Everyone tells you how hard the first few weeks will be, but they have honestly been wonderful. Alma is the perfect baby; she only cries when she's dirty, hungry, or wants to be snuggled, all of which are easily fixed, and she typically only wakes us up 2-4 times a night. We're tired, but not nearly as much as we expected to be. We've passed some late-night feedings with movies (Rise of the Planet of the Apes at 5AM, for example). She had her first doctor's appointment and everything looks great. Breastfeeding has come really naturally to Alma and me, and I love having that intimacy with her. We've gotten into the hang of packing up our little family when it's time to go somewhere. I've even managed to mostly stay on top of the housework. I'm sure things will get harder once Alan goes back to work, but for now, I'm just enjoying this time.
People have been really great. We've had some lovely visitors, a few free meals, flowers and a fruit basket from Alan's work, and a lot of generosity and well-wishes. We finally found out who is in our Foundations group, so a few of the couples (the Millers and the Scholzs and us) decided to get together for dinner, and it was really nice. These past few weeks have also been great for sports; the Rangers and the Horns are both taking care of business and I'm excited to see where both go.

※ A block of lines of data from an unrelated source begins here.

/-- 13 R384-R386, R388-R390: `spawn` checks its continuation and its frame, and reserves a deque entry, or ends with status 1 when
its 32 entries on chip and 1,536 spilled are taken; nothing is counted or pushed before the commit. `sync.wait` goes on when the
frame's child count is zero, and acquires. `sync.next` fires in the oldest instance alone: it takes the newest entry of its own deque,
else, unless it polls, the oldest of the first victim that has one, and acquires; the entry's number and the frame stay with the
instance for the commit, also where no entry was taken. -/
def Obligations.Tasks : Prop :=
  ∀ (f : FmtQ) (s : State) (c : Firing) (u : Thread), Fires f.pr s c → s.dev.thr c.x.thr = some u → Live s u →
    let a := argA c
    let fa := a.toNat
    let fb := handleOf c.ops.vb
    let left := fun (w : W) => s.mem.writeAll w.ov.reverse
    (¬exitable a → Stops (.spawn f) s c (pendAt c .alignment fa 0 0)) ∧
    (∀ e w, exitable a → s.toW.check u (rR ||| rW) fb 64 64 = (.fault e, w) → Stops (.spawn f) s c (pendAt c e fb 1 0)) ∧
    (∀ n w, exitable a → FrameRead s u fb n w →
      let held := u.deque.length + s.dev.spawnResv c.x.thr
      let tag := if c.ops.c.isSome then c.ops.vc.extractLsb' 0 64 else 0#64
      (32 + 1536 ≤ held → ∃ t, exec (.spawn f) s = .next t ∧ Touched s t c (left w) [] (statuses f 1)) ∧
      (held < 32 + 1536 → ∃ t, exec (.spawn f) s = .next t ∧ Touched s t c (left w) [.spawn a fb tag] (statuses f 0))) ∧
    (∀ n w, FrameRead s u fa n w →
      (n = 0 → NoYoungLoad s c → ∃ t, exec (.syncWait f) s = .next t ∧ Received s t c u (left w) [] (statuses f 0)) ∧
      (n ≠ 0 → Waits (.syncWait f) s c u f.limit (traps f) (0xD1, a) (timeoutAt c .syncTimeout a 0) (statuses f 1))) ∧
    (s.dev.isOldest c.x = false → exec (.syncNext f) s = .next s) ∧
    (∀ w, s.dev.isOldest c.x = true → (fa = 0 ∧ w = s.toW) ∨ (fa ≠ 0 ∧ ∃ n, FrameRead s u fa n w) →
      let took := fun (e : DqEnt) (stolen : Bool) => [(f.t0, taskTok e stolen), (f.t1, .val (everyLane 0#64))]
      (∀ e, (s.dev.dequeOf c.x.thr).getLast? = some e →
        ∃ t, exec (.syncNext f) s = .next t ∧ Touched s t c (left w) [.syncNext fa (some (c.x.thr, e.id))] (took e false)) ∧
      (s.dev.dequeOf c.x.thr = [] → ¬polls f.limit →
        (∀ l p r e, s.dev.victims c.x.thr u = l ++ p :: r → (∀ q ∈ l, s.dev.dequeOf q.1 = []) →
          (s.dev.dequeOf p.1).head? = some e → NoYoungLoad s c →
          ∃ t, exec (.syncNext f) s = .next t ∧ Received s t c u (left w) [.syncNext fa (some (p.1, e.id))] (took e true)) ∧
        ((∀ q ∈ s.dev.victims c.x.thr u, s.dev.dequeOf q.1 = []) → Fresh s c u →
          exec (.syncNext f) s = .next (beginsWait s c f.limit (0xD101, BitVec.ofNat 64 u.gid)))) ∧
      (s.dev.dequeOf c.x.thr = [] → polls f.limit → Fresh s c u →
        (traps f = false → ∃ t, exec (.syncNext f) s = .next t ∧
          Answered s t c [.syncNext fa none] [(f.t0, .null), (f.t1, .val (everyLane 1#64))]) ∧
        (traps f = true → (s.dev.ctx u.ctx).recd.armed = false → Stops (.syncNext f) s c (timeoutAt c .syncTimeout a 0))))

/-- 13 R387, R391-R393: `evwait` in the oldest instance takes the latches it names that are set, clears them, and acquires; with none
set it waits. `evsig` refuses a malformed number and a thread at or beyond THREADS with status 4, and else leaves the latch for its
commit. `ginfo` sends one item of its own group. -/
def Obligations.EventsAndGroupItems : Prop :=
  ∀ (f : FmtQ) (s : State) (c : Firing) (u : Thread), Fires f.pr s c → s.dev.thr c.x.thr = some u → Live s u →
    let mask : BitVec 16 := if f.imm.getLsbD 5 then (argA c).setWidth 16 else 1#16 <<< (f.imm.extractLsb' 1 4).toNat
    let hit := u.latches &&& mask
    let both := fun (v : Vec) => [(f.t0, Tok.val v), (f.t1, Tok.val v)]
    let late := 1#64 ++ 1#64 ++ 1#64 ++ 1#64 ++ 1#64 ++ 1#64 ++ 0#64 ++ 1#64
    (s.dev.isOldest c.x = false → exec (.evwait f) s = .next s) ∧
    (s.dev.isOldest c.x = true → hit = 0#16 → Waits (.evwait f) s c u f.limit (traps f) (0xD2, mask.setWidth 64)
      (timeoutAt c .eventTimeout (mask.setWidth 64) 0) (both late)) ∧
    (s.dev.isOldest c.x = true → hit ≠ 0#16 → NoYoungLoad s c → ∃ t v, exec (.evwait f) s = .next t ∧ t.mem = s.mem ∧ t.mgmt = s.mgmt ∧
      t.dev.ctxs = s.dev.ctxs ∧ t.dev.thr c.x.thr = some v ∧ archOf v = archOf { u with latches := u.latches &&& ~~~hit } ∧
      (∀ n, n ≠ c.x.thr → (t.dev.thr n).map archOf = (s.dev.thr n).map archOf) ∧ (∀ j, j ≠ c.iid → t.dev.inst j = s.dev.inst j) ∧
      t.dev.flight = s.dev.flight ++ inFlight c (both (0#384 ++ hit.setWidth 64 ++ 0#64)) ∧
      ∃ y, t.dev.inst c.iid = some y ∧ y.fired = c.idx :: c.x.fired ∧
        plainEffs y.effs = plainEffs c.x.effs ++ [(32 + c.idx, c.idx, .evwait hit)]) ∧
    (∀ g, s.dev.group u.ctx u.gid = some g →
      let n := (argA c).toNat
      let answers := fun (i : Instr) (es : List Eff) (k : Nat) => ∃ t, exec i s = .next t ∧ Answered s t c es (statuses f k)
      (2 ^ 10 ≤ n ∨ g.nthreads ≤ n / 16 → answers (.evsig f) [] 4) ∧
      (n < 2 ^ 10 → n / 16 < g.nthreads → answers (.evsig f) [.evsig (n / 16) (n % 16)] 0) ∧
      (let shape := elem 64 g.rcd 1
       ∀ p ∈ [(0, g.gid), (1, ((shape &&& ~~~(7#64 <<< 16)) ||| (BitVec.ofNat 64 (g.level % 8) <<< 16)).toNat), (2, g.live),
              (3, u.latches.toNat), (4, (u.deque.length - u.spilled) + u.spilled * 2 ^ 16), (5, (elem 64 g.rcd 7).toNat % 2 ^ 32),
              (6, (elem 64 g.rcd 2).toNat), (7, g.qhandle.toNat)],
         f.sub.toNat = p.1 → answers (.ginfo f) [] p.2))

/-- 14 R396-R398, R402-R405: `binit.alloc` refuses a configuration out of range, reserves the lowest free barrier number, and sends the
handle that the allocation will have; `binit.free` frees at its commit. `arrive` and `arrive.drop` fire in the oldest instance alone:
a stale handle is 2, the last expected arrival may not be dropped, a full phase makes them wait, and else an arrival is reserved and
the target phase is sent. `bwait` goes on when its phase is reached, acquiring at the barrier's scope. -/
def Obligations.Barriers : Prop :=
  ∀ (f : FmtQ) (s : State) (c : Firing) (u : Thread), Fires f.pr s c → s.dev.thr c.x.thr = some u → Live s u →
    let k := s.dev.ctx u.ctx
    let a := argA c
    let answers := fun (i : Instr) (es : List Eff) (toks : List (Target × Tok)) => ∃ t, exec i s = .next t ∧ Answered s t c es toks
    let fails := fun (n : Nat) => [(f.t0, Tok.null), (f.t1, .val (everyLane (BitVec.ofNat 64 n)))]
    let good := fun (n : Nat) => [(f.t0, .val (everyLane (BitVec.ofNat 64 n))), (f.t1, Tok.val (everyLane 0#64))]
    let valid := a.extractLsb' 0 16 ≠ 0#16 ∧ 1 ≤ (a.extractLsb' 16 3).toNat ∧ (a.extractLsb' 16 3).toNat ≤ 4 ∧ a.extractLsb' 19 45 = 0#45
    let free := fun (n : Nat) => (k.bar n).armed = false ∧ ∀ e ∈ s.dev.ctxEffs u.ctx, ∀ w, e ≠ .binitAlloc n w
    (¬valid → answers (.binitAlloc f) [] (fails 3)) ∧
    (valid → (∀ n < 1024, ¬free n) → answers (.binitAlloc f) [] (fails 4)) ∧
    (∀ n, valid → n < 1024 → free n → (∀ m < n, ¬free m) →
      answers (.binitAlloc f) [.binitAlloc n a] (good (n + ((k.bar n).bgen + 1) % 2 ^ 22 * 2 ^ 10))) ∧
    (k.barOf a.toNat = none → answers (.binitFree f) [] (statuses f 2) ∧
      (s.dev.isOldest c.x = true → answers (.arrive f) [] (fails 2) ∧ answers (.arriveDrop f) [] (fails 2) ∧ answers (.bwait f) [] (statuses f 2))) ∧
    (s.dev.isOldest c.x = false → exec (.arrive f) s = .next s ∧ exec (.arriveDrop f) s = .next s ∧ exec (.bwait f) s = .next s) ∧
    (∀ n, k.barOf a.toNat = some n →
      let b := k.bar n
      let reserved := fun (p : Bool → Bool) =>
        ((s.dev.ctxEffs u.ctx).filter (fun e => match e with | .arrive m g d => m == n && g == b.bgen && p d | _ => false)).length
      let full := b.expected ≤ b.arrivals + reserved (fun _ => true)
      let last := b.expected - b.drops - reserved (fun d => d) = 1
      let late := timeoutAt c .barrierTimeout a (b.phase + b.arrivals * 2 ^ 32 + b.expected * 2 ^ 48)
      answers (.binitFree f) [.binitFree n b.bgen] (statuses f 0) ∧
      (s.dev.isOldest c.x = true →
        (full → Waits (.arrive f) s c u f.limit (traps f) (0xD6, a) late (fails 1)) ∧
        (¬full → answers (.arrive f) [.arrive n b.bgen false] (good ((b.phase + 1) % 2 ^ 30))) ∧
        (last → answers (.arriveDrop f) [] (fails 3)) ∧
        (¬last → full → Waits (.arriveDrop f) s c u f.limit (traps f) (0xD6, a) late (fails 1)) ∧
        (¬last → ¬full → answers (.arriveDrop f) [.arrive n b.bgen true] (good ((b.phase + 1) % 2 ^ 30))) ∧
        (let ahead := (b.phase + 2 ^ 30 - (c.ops.vb.extractLsb' 0 30).toNat) % 2 ^ 30
         (2 ^ 29 ≤ ahead → Waits (.bwait f) s c u f.limit (traps f) (0xD7, a) late (statuses f 1)) ∧
         (ahead < 2 ^ 29 → NoYoungLoad s c → ∃ t, exec (.bwait f) s = .next t ∧ Touched s t c s.mem [] (statuses f 0) ∧
           (2 ≤ b.scope → Received s t c u s.mem [] (statuses f 0))))))

/-! ### Revisions (16 R432-R451) -/

namespace Sys2Proof.Claims

/-- A valid region descriptor (16 R432), its overlaps apart. -/
def ValidRegion (w : W) (v : Vec) : Prop :=
  let l := fun (k : Nat) => (elem 64 v k).toNat
  let es := 2 ^ (l 2 % 4)
  let mt := l 2 / 16 % 16
  w.isLocal (l 0) = true ∧ w.isLocal (l 0 + l 1 - 1) = true ∧ l 0 < 2 ^ 57 ∧ l 0 % 2 ^ 14 = 0 ∧ l 1 % 2 ^ 14 = 0 ∧ 2 ^ 14 ≤ l 1 ∧
  l 1 ≤ 2 ^ 36 ∧ l 2 / 4 % 4 = 0 ∧ l 2 < 2 ^ 8 ∧ mt ≤ 11 ∧ (mt ∈ [3, 6, 7] → es = 4) ∧ l 7 = 0 ∧ l 3 % 64 = 0 ∧ l 4 % 64 = 0 ∧
  l 5 % 64 = 0 ∧ l 6 % 32 = 0 ∧ (l 5 = 0 ↔ l 6 = 0) ∧ (mt = 11 → l 5 = 0) ∧
  (mt = 10 → ((l 1 / es + 7) / 8 + 63) / 64 * 64 ≤ l 4) ∧ (mt = 11 → 32 ≤ l 4) ∧ (mt ≤ 9 → l 3 = 0 ∧ l 4 = 0)

/-- The two lowest numbers of 1 to `top` that a list does not hold. -/
def TwoFree (taken : List Nat) (top n m : Nat) : Prop :=
  0 < n ∧ n < m ∧ m ≤ top ∧ n ∉ taken ∧ m ∉ taken ∧ ∀ j, 0 < j → j < m → j ≠ n → j ∈ taken

/-- A page of a region that a fork may take (16 R448). -/
def ForkPage (w : W) (p : Nat) : Prop :=
  ∃ l, w.leafAt p = some l ∧ l.state ∉ [stAbsent, stMigrating, stEvicting, stSplitting] ∧ entBit l.w0 55 = false

end Sys2Proof.Claims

That's not to say that things have all been great. My family is going through some hard times, and it's hard not to wonder why they/we have to go through this. I've also had my moments of insecurity and sadness. It's been a good reminder, though, of God's great faithfulness and of my need for Him. I haven't thanked Him nearly enough for Alma--I don't think that I ever could. I want to love Him more, and I want to live in a way that I would be proud to have her imitate.